When Cleo Romero was a young girl, her father, Arturo Romero, whose family first settled in Pojoaque Valley in 1717, taught her carpenter skills. She thought about doing woodwork, but her real passion was tin work. Romero said she started working with tin in 2000 after taking a class at Northern New Mexico Community College. She had she worked 30 years in the banking business, rising from teller with First National Bank of Santa Fe to but her bank job didn’t give her much time to devote to her craft.

In the summer of 2004 and she was blessed with the opportunity to spend time with her father. “I started doing more and more tin work, but I didn’t think of myself as an artist,” she said. “My family kept encouraging me to apply for the Spanish Market. But I didn’t think I was good enough.” Her family kept telling her she was good enough to be in Spanish Market. Finally, they convinced her and in 2005 she applied for market, but was rejected. “The rejection posed a challenge,” she said. “I love challenges. I told myself I would continue my tin work and apply for Spanish Market again in 2006.” Her persistence paid off. Not only was she accepted in 2006, she also won a first-place ribbon in tin works for her delicately crafted 1-inch sconce. And every year since she has been awarded for her expertise.

In 2007, she won an honorable mention for an octagon mirror. In the 2008 market, she won first place for a tin box that when opened had a rose inside. “I like to surprise people when they open my boxes,” she said. The Museum of Spanish Colonial Art purchased her rose box. She also won a second place award for a coffee table embellished with her tin work. This same piece placed third at the New Mexico State Fair. In the 2009 Spanish Market, she won another first place for a document box. Her honors have piled up, she also won first place at the New Mexico State Fair for a Mora octagon mirror, embellished with hand flowers, painted in oil, using a reverse painting technique. One of the few New Mexico artists using the reverse painting technique, which involves painting everything backwards on the back of a clear glass pane, Romero has now evolved to the point where she is teaching her craft. “I just taught a tinwork workshop at the Natural History Museum to teachers from all over the United States.”

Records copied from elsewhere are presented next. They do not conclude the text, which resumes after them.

-- ==== Sys2Proof/Laws/Memory.lean ====
section
/-! SUPPORT. The laws of one memory space: a read after a write, the canonical form, equality by reads. -/

namespace Sys2Proof.Machine

variable {α : Type}

@[simp] theorem Memory.read_nil (d : α) (a : Nat) : Memory.read d [] a = d := rfl

theorem Memory.read_cons (d : α) (k : Nat) (x : α) (m : Memory α) (a : Nat) :
    Memory.read d ((k, x) :: m) a = if k = a then x else Memory.read d m a := rfl

theorem Memory.read_erase (d : α) (m : Memory α) (a b : Nat) :
    Memory.read d (Memory.erase m a) b = if a = b then d else Memory.read d m b := by
  induction m with
  | nil => simp [Memory.erase]
  | cons c m ih =>
    obtain ⟨k, x⟩ := c
    unfold Memory.erase at ih ⊢
    by_cases hk : k = a
    · subst hk
      rw [List.filter_cons_of_neg (by simp), ih]
      by_cases hb : k = b <;> simp [Memory.read_cons, hb]
    · rw [List.filter_cons_of_pos (by simpa using hk), Memory.read_cons, ih, Memory.read_cons]
      by_cases hb : a = b
      · subst hb; simp [hk]
      · simp [hb]

theorem Memory.read_insert (d : α) (m : Memory α) (a b : Nat) (v : α) :
    Memory.read d (Memory.insert m a v) b = if a = b then v else Memory.read d m b := by
  induction m with
  | nil => simp [Memory.insert, Memory.read_cons]
  | cons c m ih =>
    obtain ⟨k, x⟩ := c
    unfold Memory.insert
    split
    · simp [Memory.read_cons]
    · split
      · next h => subst h; by_cases hb : a = b <;> simp [Memory.read_cons, hb]
      · next h1 h2 =>
        simp only [Memory.read_cons, ih]
        by_cases hb : a = b
        · subst hb; simp [Ne.symm h2]
        · simp [hb]

variable [DecidableEq α]

/-- What a read gives after a write, at the same address and at any other. -/
theorem Memory.read_write (d : α) (m : Memory α) (a b : Nat) (v : α) :
    Memory.read d (Memory.write d m a v) b = if a = b then v else Memory.read d m b := by
  unfold Memory.write
  split
  · next h => subst h; exact Memory.read_erase ..
  · exact Memory.read_insert ..

@[simp] theorem Memory.read_write_same (d : α) (m : Memory α) (a : Nat) (v : α) :
    Memory.read d (Memory.write d m a v) a = v := by simp [Memory.read_write]

theorem Memory.read_write_other (d : α) (m : Memory α) {a b : Nat} (v : α) (h : a ≠ b) :
    Memory.read d (Memory.write d m a v) b = Memory.read d m b := by simp [Memory.read_write, h]

/-! ### The canonical form -/

theorem Memory.wf_iff (d : α) (m : Memory α) :
    Memory.wf d m = true ↔ (m.Pairwise fun c c' => c.1 < c'.1) ∧ ∀ c ∈ m, c.2 ≠ d := by
  simp [Memory.wf, Memory.rising]

omit [DecidableEq α] in
theorem Memory.within_iff (size : Nat) (m : Memory α) :
    Memory.within size m = true ↔ ∀ c ∈ m, c.1 < size := by simp [Memory.within]

omit [DecidableEq α] in
theorem Memory.mem_insert {m : Memory α} {a : Nat} {v : α} {c : Nat × α} (h : c ∈ Memory.insert m a v) :
    c = (a, v) ∨ c ∈ m := by
  induction m with
  | nil => simpa [Memory.insert] using h
  | cons e m ih =>
    unfold Memory.insert at h
    split at h
    · simpa using h
    · split at h
      · rcases List.mem_cons.1 h with h | h
        · exact .inl h
        · exact .inr (List.mem_cons_of_mem _ h)
      · rcases List.mem_cons.1 h with h | h
        · exact .inr (by simp [h])
        · rcases ih h with h | h
          · exact .inl h
          · exact .inr (List.mem_cons_of_mem _ h)

omit [DecidableEq α] in
theorem Memory.insert_rising {m : Memory α} (h : m.Pairwise fun c c' => c.1 < c'.1) (a : Nat) (v : α) :
    (Memory.insert m a v).Pairwise fun c c' => c.1 < c'.1 := by
  induction m with
  | nil => simp [Memory.insert]
  | cons e m ih =>
    obtain ⟨k, x⟩ := e
    rw [List.pairwise_cons] at h
    unfold Memory.insert
    split
    · next hk =>
      refine List.pairwise_cons.2 ⟨fun c hc => ?_, List.pairwise_cons.2 h⟩
      rcases List.mem_cons.1 hc with rfl | hc
      · exact hk
      · exact hk.trans (h.1 c hc)
    · split
      · next hk => subst hk; exact List.pairwise_cons.2 h
      · next h1 h2 =>
        refine List.pairwise_cons.2 ⟨fun c hc => ?_, ih h.2⟩
        rcases Memory.mem_insert hc with rfl | hc
        · show k < a; omega
        · exact h.1 c hc

/-- Every write keeps the canonical form. -/
theorem Memory.wf_write {d : α} {m : Memory α} (h : Memory.wf d m = true) (a : Nat) (v : α) :
    Memory.wf d (Memory.write d m a v) = true := by
  rw [Memory.wf_iff] at h ⊢
  unfold Memory.write
  split
  · exact ⟨h.1.filter _, fun c hc => h.2 c (List.mem_of_mem_filter hc)⟩
  · next hv =>
    refine ⟨Memory.insert_rising h.1 a v, fun c hc => ?_⟩
    rcases Memory.mem_insert hc with rfl | hc
    · exact hv
    · exact h.2 c hc

/-- A write inside the space keeps a memory inside its space. -/
theorem Memory.within_write {d : α} {size : Nat} {m : Memory α} (h : Memory.within size m = true) {a : Nat}
    (ha : a < size) (v : α) : Memory.within size (Memory.write d m a v) = true := by
  rw [Memory.within_iff] at h ⊢
  unfold Memory.write
  intro c hc
  split at hc
  · exact h c (List.mem_of_mem_filter hc)
  · rcases Memory.mem_insert hc with rfl | hc
    · exact ha
    · exact h c hc

theorem Memory.ofWrites_ok (d : α) (size : Nat) (ws : List (Nat × α)) :
    Memory.wf d (Memory.ofWrites d size ws) = true ∧ Memory.within size (Memory.ofWrites d size ws) = true := by
  unfold Memory.ofWrites
  suffices h : ∀ m : Memory α, Memory.wf d m = true → Memory.within size m = true →
      Memory.wf d (ws.foldl (fun m c => if c.1 < size then Memory.write d m c.1 c.2 else m) m) = true ∧
      Memory.within size (ws.foldl (fun m c => if c.1 < size then Memory.write d m c.1 c.2 else m) m) = true from
    h [] (by simp [Memory.wf, Memory.rising]) (by simp [Memory.within])
  induction ws with
  | nil => exact fun m h1 h2 => ⟨h1, h2⟩
  | cons c ws ih =>
    intro m h1 h2
    simp only [List.foldl_cons]
    by_cases hc : c.1 < size
    · rw [if_pos hc]; exact ih _ (Memory.wf_write h1 _ _) (Memory.within_write h2 hc _)
    · rw [if_neg hc]; exact ih _ h1 h2

omit [DecidableEq α] in
theorem Memory.read_eq_of_forall_lt (d : α) {m : Memory α} {a : Nat} (h : ∀ c ∈ m, a < c.1) :
    Memory.read d m a = d := by
  induction m with
  | nil => rfl
  | cons c m ih =>
    obtain ⟨k, x⟩ := c
    have hk : a < k := h (k, x) List.mem_cons_self
    rw [Memory.read_cons, if_neg (by omega)]
    exact ih fun c hc => h c (List.mem_cons_of_mem _ hc)

omit [DecidableEq α] in
/-- A listed cell is what its address reads as. -/
theorem Memory.read_of_mem (d : α) {m : Memory α} (h : m.Pairwise fun c c' => c.1 < c'.1) {c : Nat × α} (hc : c ∈ m) :
    Memory.read d m c.1 = c.2 := by
  induction m with
  | nil => cases hc
  | cons e m ih =>
    obtain ⟨k, x⟩ := e
    rw [List.pairwise_cons] at h
    rw [Memory.read_cons]
    rcases List.mem_cons.1 hc with rfl | hc
    · simp
    · have := h.1 c hc
      rw [if_neg (by omega)]
      exact ih h.2 hc

omit [DecidableEq α] in
/-- An address that reads as something is listed. -/
theorem Memory.mem_of_read_ne {d : α} {m : Memory α} {a : Nat} (h : Memory.read d m a ≠ d) :
    (a, Memory.read d m a) ∈ m := by
  induction m with
  | nil => exact absurd rfl h
  | cons c m ih =>
    obtain ⟨k, x⟩ := c
    rw [Memory.read_cons] at h ⊢
    by_cases hk : k = a
    · simp [hk]
    · rw [if_neg hk] at h ⊢
      exact List.mem_cons_of_mem _ (ih h)

/-- Two canonical memories that read alike are equal data. -/
theorem Memory.ext_of_read {d : α} : ∀ {m m' : Memory α}, Memory.wf d m = true → Memory.wf d m' = true →
    (∀ a, Memory.read d m a = Memory.read d m' a) → m = m' := by
  have key : ∀ {m m' : Memory α}, Memory.wf d m = true → Memory.wf d m' = true →
      (∀ a, Memory.read d m a = Memory.read d m' a) → m ⊆ m' := by
    intro m m' h h' hr c hc
    rw [Memory.wf_iff] at h
    have h1 := Memory.read_of_mem d h.1 hc
    have h2 : Memory.read d m' c.1 = c.2 := by rw [← hr, h1]
    have h3 := Memory.mem_of_read_ne (d := d) (m := m') (a := c.1) (by rw [h2]; exact h.2 c hc)
    rwa [h2] at h3
  intro m m' h h' hr
  have hsub := key h h' hr
  have hsub' := key h' h fun a => (hr a).symm
  rw [Memory.wf_iff] at h h'
  have hnd : ∀ {l : Memory α}, (l.Pairwise fun c c' => c.1 < c'.1) → l.Nodup := fun hl =>
    hl.imp fun {a b} hab heq => by rw [heq] at hab; exact absurd hab (lt_irrefl _)
  have hp : m.Perm m' := (List.perm_ext_iff_of_nodup (hnd h.1) (hnd h'.1)).2 fun c => ⟨fun hc => hsub hc, fun hc => hsub' hc⟩
  exact hp.eq_of_pairwise (fun a b _ _ h1 h2 => absurd (lt_trans h1 h2) (lt_irrefl _)) h.1 h'.1

/-! ### The five spaces -/

section
variable (s : State) (a b : Nat)

theorem State.readTc_writeTc (p : Pixel) : (s.writeTc a p).readTc b = if a = b then p else s.readTc b :=
  Memory.read_write ..

theorem State.readPal_writePal (p : Pixel) : (s.writePal a p).readPal b = if a = b then p else s.readPal b :=
  Memory.read_write ..

theorem State.readIdx_writeIdx (x : Byte) : (s.writeIdx a x).readIdx b = if a = b then x else s.readIdx b :=
  Memory.read_write ..

theorem State.readBuf_writeBuf (x : Byte) : (s.writeBuf a x).readBuf b = if a = b then x else s.readBuf b :=
  Memory.read_write ..

end

/-- Distinct node and pixel have distinct entries (10_state.md R41). -/
theorem trieAddr_inj {c c' : Nat} {v v' : Byte} : trieAddr c v = trieAddr c' v' ↔ c = c' ∧ v = v' := by
  unfold trieAddr
  constructor
  · intro h
    have := v.isLt
    have := v'.isLt
    exact ⟨by omega, BitVec.eq_of_toNat_eq (by omega)⟩
  · rintro ⟨rfl, rfl⟩; rfl

theorem trieAddr_lt {c : Nat} (v : Byte) (h : c < 4096) : trieAddr c v < trieEntries := by
  unfold trieAddr trieEntries
  have := v.isLt
  omega

theorem State.readTrie_writeTrie (s : State) (c c' : Nat) (v v' : Byte) (e : Option Code) :
    (s.writeTrie c v e).readTrie c' v' = if c = c' ∧ v = v' then e else s.readTrie c' v' := by
  unfold State.readTrie State.writeTrie
  rw [Memory.read_write]
  simp only [trieAddr_inj]

end Sys2Proof.Machine
end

Using a limited number of tools, including tin snips, hammer, nails and a screwdriver, her repertoire of tin works continues to expand.

“I get ideas from my dreams,” she said. “Most of my pieces I see in my mind before I create them.” Despite her awards and an ability to craft a variety of intricate works that includes: crucifixes, mirrors, chandeliers, tables, sconces, picture frames, baskets and flowers, she said she still has a difficult time believing her good fortune. “I still don’t believe it,” she said. “People call me an artist, but I don’t feel like they’re talking about me." Impassioned about her art, she said she often works late into the night; always with a sense of wonder. “My art allows me to feel a connection with my heart,” she said. “I’ve always had faith, but somehow my spirituality never touched my heart until I started working as an artist.”